- [Work request]: Word for word, copy the line containing "(h : opcodeMap.find?" and each line after it in the records below, ending with the last line.
(Beginning of The input)
-- ==== Sys2Proof/Laws/Bits.lean ====
section
/-! SUPPORT. Bits, fields and formats: what `place`, `bitsOf`, `setBit` and `clearBit` do to one bit, and that each operand
format is written back exactly as it was read. -/

namespace Sys2Proof.Laws

open Sys2Proof.Machine

/-! ### Fields of `arg` -/

theorem getLsbD_bitsOf (arg : Word) (lo w i : Nat) :
    (bitsOf arg lo w).getLsbD i = (decide (i < w) && arg.getLsbD (lo + i)) := by
  simp [bitsOf]

theorem getLsbD_place {w : Nat} (x : BitVec w) (lo i : Nat) :
    (place x lo).getLsbD i = (decide (i < 32) && decide (lo ≤ i) && x.getLsbD (i - lo)) := by
  simp only [place, BitVec.getLsbD_shiftLeft, BitVec.getLsbD_setWidth]
  by_cases h : lo ≤ i
  · have h1 : ¬i < lo := by omega
    by_cases h2 : i < 32
    · have h3 : i - lo < 32 := by omega
      simp [h, h1, h2, h3]
    · simp [h2]
  · have h1 : i < lo := by omega
    simp [h, h1]

/-- Reading a field of an operand that is an OR of parts. -/
theorem bitsOf_or (x y : Word) (lo w : Nat) : bitsOf (x ||| y) lo w = bitsOf x lo w ||| bitsOf y lo w := by
  ext i hi
  simp [bitsOf]

/-- A field reads back as it was placed. -/
theorem bitsOf_place_self {w : Nat} (x : BitVec w) (lo : Nat) (h : lo + w ≤ 32) : bitsOf (place x lo) lo w = x := by
  apply BitVec.eq_of_getLsbD_eq
  intro i hi
  rw [getLsbD_bitsOf, getLsbD_place]
  have : lo + i < 32 := by omega
  simp [hi, this]

/-- A field reads 0 from a part that lies wholly above or below it. -/
theorem bitsOf_place_disjoint {v : Nat} (x : BitVec v) (lo at' w : Nat) (h : lo + v ≤ at' ∨ at' + w ≤ lo) :
    bitsOf (place x lo) at' w = 0#w := by
  apply BitVec.eq_of_getLsbD_eq
  intro i hi
  rw [getLsbD_bitsOf, getLsbD_place]
  rcases h with h | h
  · have : x.getLsbD (at' + i - lo) = false := BitVec.getLsbD_of_ge _ _ (by omega)
    simp [this]
  · have : ¬lo ≤ at' + i := by omega
    simp [this]

/-- A field put back where it was read keeps exactly its own bits of the operand. -/
theorem getLsbD_place_bitsOf (arg : Word) (lo w i : Nat) :
    (place (bitsOf arg lo w) lo).getLsbD i = (decide (lo ≤ i) && decide (i < lo + w) && arg.getLsbD i) := by
  rw [getLsbD_place, getLsbD_bitsOf]
  by_cases h : lo ≤ i
  · by_cases h' : i < 32
    · have e : lo + (i - lo) = i := by omega
      have d : (i - lo < w) = (i < lo + w) := by rw [eq_iff_iff]; omega
      simp [h, h', e, d]
    · have : arg.getLsbD i = false := BitVec.getLsbD_of_ge _ _ (by omega)
      simp [h', this]
  · simp [h]

/-! ### The thirteen formats -/

theorem argZ_ofArg_toArg (a : ArgZ) : ArgZ.ofArg a.toArg = a := by
  simp (disch := omega) [ArgZ.ofArg, ArgZ.toArg, bitsOf_place_self]

theorem argB_ofArg_toArg (a : ArgB) : ArgB.ofArg a.toArg = a := by
  simp (disch := omega) [ArgB.ofArg, ArgB.toArg, bitsOf_or, bitsOf_place_self, bitsOf_place_disjoint]

theorem argH_ofArg_toArg (a : ArgH) : ArgH.ofArg a.toArg = a := by
  simp (disch := omega) [ArgH.ofArg, ArgH.toArg, bitsOf_or, bitsOf_place_self, bitsOf_place_disjoint]

theorem argW_ofArg_toArg (a : ArgW) : ArgW.ofArg a.toArg = a := by
  simp (disch := omega) [ArgW.ofArg, ArgW.toArg, bitsOf_or, bitsOf_place_self, bitsOf_place_disjoint]

theorem argX_ofArg_toArg (a : ArgX) : ArgX.ofArg a.toArg = a := by
  simp (disch := omega) [ArgX.ofArg, ArgX.toArg, bitsOf_or, bitsOf_place_self, bitsOf_place_disjoint]

theorem argES_ofArg_toArg (a : ArgES) : ArgES.ofArg a.toArg = a := by
  simp (disch := omega) [ArgES.ofArg, ArgES.toArg, bitsOf_or, bitsOf_place_self, bitsOf_place_disjoint]

theorem argED_ofArg_toArg (a : ArgED) : ArgED.ofArg a.toArg = a := by
  simp (disch := omega) [ArgED.ofArg, ArgED.toArg, bitsOf_or, bitsOf_place_self, bitsOf_place_disjoint]

theorem argEK_ofArg_toArg (a : ArgEK) : ArgEK.ofArg a.toArg = a := by
  simp (disch := omega) [ArgEK.ofArg, ArgEK.toArg, bitsOf_or, bitsOf_place_self, bitsOf_place_disjoint]

theorem argRS_ofArg_toArg (a : ArgRS) : ArgRS.ofArg a.toArg = a := by
  simp (disch := omega) [ArgRS.ofArg, ArgRS.toArg, bitsOf_or, bitsOf_place_self, bitsOf_place_disjoint]

theorem argRC_ofArg_toArg (a : ArgRC) : ArgRC.ofArg a.toArg = a := by
  simp (disch := omega) [ArgRC.ofArg, ArgRC.toArg, bitsOf_or, bitsOf_place_self, bitsOf_place_disjoint]

theorem argT_ofArg_toArg (a : ArgT) : ArgT.ofArg a.toArg = a := by
  simp (disch := omega) [ArgT.ofArg, ArgT.toArg, bitsOf_or, bitsOf_place_self, bitsOf_place_disjoint]

theorem argCR_ofArg_toArg (a : ArgCR) : ArgCR.ofArg a.toArg = a := by
  simp (disch := omega) [ArgCR.ofArg, ArgCR.toArg, bitsOf_or, bitsOf_place_self, bitsOf_place_disjoint]

theorem argCW_ofArg_toArg (a : ArgCW) : ArgCW.ofArg a.toArg = a := by
  simp (disch := omega) [ArgCW.ofArg, ArgCW.toArg, bitsOf_or, bitsOf_place_self, bitsOf_place_disjoint]

/-! ### The 40-bit word -/

theorem opOf_packWord (op : BitVec 8) (arg : Word) : opOf (packWord op arg) = op := by
  apply BitVec.eq_of_getLsbD_eq
  intro i hi
  have h : 32 + i < 40 := by omega
  simp [opOf, packWord, hi, h]

theorem argOf_packWord (op : BitVec 8) (arg : Word) : argOf (packWord op arg) = arg := by
  apply BitVec.eq_of_getLsbD_eq
  intro i hi
  have h : i < 40 := by omega
  simp [argOf, packWord, hi, h]

/-- A word is its operation code and its operand. -/
theorem packWord_opOf_argOf (cw : CmdWord) : packWord (opOf cw) (argOf cw) = cw := by
  apply BitVec.eq_of_getLsbD_eq
  intro i hi
  by_cases h : i < 32
  · simp [opOf, argOf, packWord, hi, h]
  · have e : 32 + (i - 32) = i := by omega
    have d : i - 32 < 8 := by omega
    have d' : i - 32 < 40 := by omega
    simp [opOf, argOf, packWord, hi, h, e, d]

/-- The packing of R70, in the other spelling: the operation code above the operand. -/
theorem packWord_eq_append (op : BitVec 8) (arg : Word) : packWord op arg = (op ++ arg : BitVec (8 + 32)) := by
  apply BitVec.eq_of_getLsbD_eq
  intro i hi
  rw [BitVec.getLsbD_append]
  by_cases h : i < 32
  · simp [packWord, hi, h]
  · have h' : arg.getLsbD i = false := BitVec.getLsbD_of_ge _ _ (by omega)
    simp [packWord, hi, h, h']

/-- No two rows of the opcode map share an operation code (R74). -/
theorem opcodeMap_ops_distinct : opcodeMap.Pairwise (fun a b => a.op ≠ b.op) := by decide

/-- The decoder finds the row of an operation code in the map. -/
theorem decode_packWord_of_find {op : BitVec 8} {row : OpRow}
    (h : opcodeMap.find? (fun r => r.op == op) = some row) (arg : Word) :
    decode (packWord op arg) = .ok (row.make arg) := by
  simp [decode, opOf_packWord, argOf_packWord, h]

/-! ### One bit of a register -/

@[simp] theorem getLsbD_setBit {n : Nat} (w : BitVec n) (i j : Nat) :
    (setBit w i).getLsbD j = (w.getLsbD j || (decide (j = i) && decide (j < n))) := by
  simp only [setBit, BitVec.getLsbD_or, BitVec.getLsbD_shiftLeft, BitVec.getLsbD_one]
  by_cases h : j = i <;> by_cases h' : j < n <;> simp_all <;> omega

@[simp] theorem getLsbD_clearBit {n : Nat} (w : BitVec n) (i j : Nat) :
    (clearBit w i).getLsbD j = (w.getLsbD j && !decide (j = i)) := by
  simp only [clearBit, BitVec.getLsbD_and, BitVec.getLsbD_not, BitVec.getLsbD_shiftLeft, BitVec.getLsbD_one]
  by_cases h : j < n
  · by_cases h' : j = i <;> simp_all <;> omega
  · have : w.getLsbD j = false := BitVec.getLsbD_of_ge _ _ (by omega)
    simp [this]

end Sys2Proof.Laws
end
(End of The input)
- [Answer below]:
    (h : opcodeMap.find? (fun r => r.op == op) = some row) (arg : Word) :
    decode (packWord op arg) = .ok (row.make arg) := by
  simp [decode, opOf_packWord, argOf_packWord, h]

/-! ### One bit of a register -/

@[simp] theorem getLsbD_setBit {n : Nat} (w : BitVec n) (i j : Nat) :
    (setBit w i).getLsbD j = (w.getLsbD j || (decide (j = i) && decide (j < n))) := by
  simp only [setBit, BitVec.getLsbD_or, BitVec.getLsbD_shiftLeft, BitVec.getLsbD_one]
  by_cases h : j = i <;> by_cases h' : j < n <;> simp_all <;> omega

@[simp] theorem getLsbD_clearBit {n : Nat} (w : BitVec n) (i j : Nat) :
    (clearBit w i).getLsbD j = (w.getLsbD j && !decide (j = i)) := by
  simp only [clearBit, BitVec.getLsbD_and, BitVec.getLsbD_not, BitVec.getLsbD_shiftLeft, BitVec.getLsbD_one]
  by_cases h : j < n
  · by_cases h' : j = i <;> simp_all <;> omega
  · have : w.getLsbD j = false := BitVec.getLsbD_of_ge _ _ (by omega)
    simp [this]

end Sys2Proof.Laws
end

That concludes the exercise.